-- ==== Sys2Proof/Machine/Operands.lean ====
section
/-! DEFINITION. The operand forms of the jobs: the fixed-point arithmetic of the lanes (06_control_lanes R174, R175),
per-unit and physical conversions (00_scope R2 to R6), and the tables read by interpolation (03 R91). -/

namespace Sys2Proof.Machine

/-- A quotient whose rounding the spec does not state: the floor, or the floor plus one where the division is not exact
(Config.roundUp). Division by zero gives 0. (DESIGN CHOICE, log 6) -/
def qdiv (a b : Int) : Int :=
  if b = 0 then 0
  else
    let (a, b) := if b < 0 then (-a, -b) else (a, b)
    let q := a / b
    if a % b = 0 then q else if Config.roundUp a b then q + 1 else q

/-- A quotient rounded to the nearest integer, halves away from zero (R2, R174); 0 for a zero divisor. -/
def rdiv (a b : Int) : Int :=
  if b = 0 then 0
  else
    let (a, b) := if b < 0 then (-a, -b) else (a, b)
    if 0 ≤ a then (2 * a + b) / (2 * b) else -((2 * -a + b) / (2 * b))

/-- The least integer not below a / b, for positive b. -/
def cdiv (a b : Int) : Int := -((-a) / b)

/-- A number of a job with the mark that an operation has saturated (R174, R176). -/
structure Fx where
  v   : Int
  sat : Bool
  deriving DecidableEq, Repr

/-- The 32-bit range (R5, R174). -/
def q32lo : Int := -2147483648
def q32hi : Int := 2147483647

/-- A value saturated to 32 bits, noting whether it was. -/
def Fx.of (v : Int) (sat : Bool := false) : Fx :=
  let c := clampI q32lo q32hi v
  ⟨c, sat || decide (c ≠ v)⟩

def Fx.add (a b : Fx) : Fx := Fx.of (a.v + b.v) (a.sat || b.sat)
def Fx.sub (a b : Fx) : Fx := Fx.of (a.v - b.v) (a.sat || b.sat)
/-- A product shifted right by `sh` fraction bits, rounded to nearest with halves away from zero (R174). -/
def Fx.mulS (sh : Nat) (a b : Fx) : Fx := Fx.of (rdiv (a.v * b.v) (2 ^ sh : Nat)) (a.sat || b.sat)
/-- A product of two Q3.28 values. -/
def Fx.mul (a b : Fx) : Fx := Fx.mulS 28 a b
/-- A quotient in Q3.28: division by zero gives 0 for a zero numerator, and otherwise the saturated value with the sign
of the numerator (R174). -/
def Fx.div (a b : Fx) : Fx :=
  if b.v = 0 then
    if a.v = 0 then ⟨0, a.sat || b.sat⟩ else ⟨if a.v < 0 then q32lo else q32hi, true⟩
  else Fx.of (rdiv (a.v * 268435456) b.v) (a.sat || b.sat)

/-- 1.0 in Q3.28. -/
def q1 : Int := 268435456

/-- Saturating 32-bit values outside a job (R5). -/
def sat32 (v : Int) : Int := clampI q32lo q32hi v

/-- Per-unit bases of a motor cluster (R5): I_base in mA, V_base in mV, f_base in Hz (log 7). -/
def State.iBase (s : State) (n : Mcn) : Int := ((s.bases[mcCl n]).i : Int) + 1
def State.vBase (s : State) (n : Mcn) : Int := ((s.bases[mcCl n]).v : Int) + 1
def State.fBase (s : State) (n : Mcn) : Int := ((s.bases[mcCl n]).f : Int) + 1

/-- A value of a 64-point contour table at a speed (R91): `pt j` is point j, `step` the spacing in 1/16 Hz, the speed in
Q16.16 Hz, `div` the rounding: a job's is R174's, and elsewhere it is open (log 6). -/
def contour (div : Int → Int → Int) (pt : Nat → Int) (step : Nat) (speed : Int) : Int :=
  if step = 0 then pt 0
  else
    let a := speed.natAbs
    let d := step * 4096
    if 63 * d ≤ a then pt 63
    else
      let j := a / d
      pt j + div ((a - j * d : Nat) * (pt (j + 1) - pt j)) d

/-- Wrapped difference of two angle codes, in -2^31 to 2^31 - 1. -/
def wrapDiff (a b : Nat) : Int := sgn 32 (uns 32 ((a : Int) - (b : Int)))

/-- A rounded square root, by bisection over 64 halvings: the largest r with r * r ≤ n. -/
def isqrtGo : Nat → Nat → Nat → Nat
  | 0, _, r => r
  | k + 1, n, r => let c := r + 2 ^ k; if c * c ≤ n then isqrtGo k n c else isqrtGo k n r
def isqrt (n : Nat) : Nat := isqrtGo 48 n 0

/-! ## Elementary functions as fixed-point series in units of 2^-64 (log 13): the exact real function to better than
2^-50 -/

/-- One. -/
def fxOne : Int := 18446744073709551616
/-- π. -/
def piFx : Int := 57952155664616982739
/-- ln 2. -/
def ln2Fx : Int := 12786308645202655660

/-- z + s z^3/3 + z^5/5 + s z^7/7 ..., with s = 1 (artanh) or -1 (arctan). -/
def oddGo (s : Int) : Nat → Int → Int → Int → Int → Int
  | 0, _, _, _, acc => acc
  | n + 1, z2, t, k, acc => oddGo s n z2 (s * (t * z2 / fxOne)) (k + 2) (acc + t / k)

/-- A ratio a / b brought within 1 to 2 by halving or doubling, with the count of halvings. -/
def lnNorm : Nat → Nat → Nat → Int → Nat × Nat × Int
  | 0, a, b, k => (a, b, k)
  | n + 1, a, b, k =>
    if 2 * b ≤ a then lnNorm n a (2 * b) (k + 1) else if a < b then lnNorm n (2 * a) b (k - 1) else (a, b, k)

/-- ln (a / b), for positive a and b. -/
def lnFx (a b : Nat) : Int :=
  let (a, b, k) := lnNorm 64 a b 0
  let z := ((a : Int) - b) * fxOne / ((a : Int) + b)
  k * ln2Fx + 2 * oddGo 1 40 (z * z / fxOne) z 1 0

/-- Terms of exp (-z). -/
def expGo : Nat → Int → Int → Int → Int → Int
  | 0, _, _, _, acc => acc
  | n + 1, z, t, k, acc => expGo n z (-(t * z / fxOne) / k) (k + 1) (acc + t)

/-- Repeated squaring. -/
def sqGo : Nat → Int → Int
  | 0, x => x
  | n + 1, x => sqGo n (x * x / fxOne)

/-- 1 - exp (-num / den). -/
def oneMinusExp (num den : Nat) : Int :=
  if den = 0 ∨ 64 * den ≤ num then fxOne
  else fxOne - sqGo 8 (expGo 20 ((num : Int) * fxOne / (256 * den)) fxOne 1 0)

/-- Terms of sin (k = 1, t = x) or cos (k = 0, t = 1). -/
def trigGo : Nat → Int → Int → Int → Int → Int
  | 0, _, _, _, acc => acc
  | n + 1, x2, t, k, acc => trigGo n x2 (-(t * x2 / fxOne) / ((k + 1) * (k + 2))) (k + 2) (acc + t)

/-- Sine of an angle code within the first eighth, and its cosine. -/
def sin8 (a : Nat) : Int := let x := (a : Int) * piFx / 2147483648; trigGo 16 (x * x / fxOne) x 1 0
def cos8 (a : Nat) : Int := let x := (a : Int) * piFx / 2147483648; trigGo 16 (x * x / fxOne) fxOne 0 0

/-- Sine of an angle code within the first quarter. -/
def sin4 (a : Nat) : Int := if a ≤ 0x20000000 then sin8 a else cos8 (0x40000000 - a)

/-- Sine of an angle code. -/
def sinFx (a : Nat) : Int :=
  let a := a % 4294967296
  if a ≤ 0x40000000 then sin4 a
  else if a ≤ 0x80000000 then sin4 (0x80000000 - a)
  else if a ≤ 0xC0000000 then -sin4 (a - 0x80000000)
  else -sin4 (4294967296 - a)

/-- Arc tangent of num / den within 0 to 1. -/
def atanUnit (num den : Int) : Int :=
  if 12 * num ≤ 5 * den then
    let z := num * fxOne / den
    oddGo (-1) 40 (z * z / fxOne) z 1 0
  else
    let z := (num - den) * fxOne / (num + den)
    piFx / 4 + oddGo (-1) 40 (z * z / fxOne) z 1 0

/-- Angle code of a vector, to the nearest below; 0 for the null vector. -/
def atanCode (y x : Int) : Int :=
  let ax : Int := x.natAbs
  let ay : Int := y.natAbs
  if ax = 0 ∧ ay = 0 then 0
  else
    let q := if ay ≤ ax then atanUnit ay ax else piFx / 2 - atanUnit ax ay
    let h := if x < 0 then piFx - q else q
    let r := if y < 0 then -h else h
    r * 2147483648 / piFx

/-- The lanes' CORDIC functions (R175): the exact value, off by no more than the stated accuracy. -/
def sinQ (a : BitVec 32) : Int := sinFx a.toNat / 68719476736 + clampI (-3) 3 (Config.sinErr a)
def cosQ (a : BitVec 32) : Int := sinFx (a.toNat + 0x40000000) / 68719476736 + clampI (-3) 3 (Config.cosErr a)
def atanQ (y x : Int) : BitVec 32 := BitVec.ofInt 32 (atanCode y x + clampI (-63) 63 (Config.atanErr y x))
def magQ (x y : Int) : Int :=
  let m : Int := isqrt (x * x + y * y).toNat
  let b := m / 67108864
  m + clampI (-b) b (Config.magErr x y)

end Sys2Proof.Machine
end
===============
Starting at the line that has "(R174, R176). -/" and ending at the line that has "whether it was. -/", please write out the lines above exactly, leaving out all others.

## SOLUTION
/-- A number of a job with the mark that an operation has saturated (R174, R176). -/
structure Fx where
  v   : Int
  sat : Bool
  deriving DecidableEq, Repr

/-- The 32-bit range (R5, R174). -/
def q32lo : Int := -2147483648
def q32hi : Int := 2147483647

/-- A value saturated to 32 bits, noting whether it was. -/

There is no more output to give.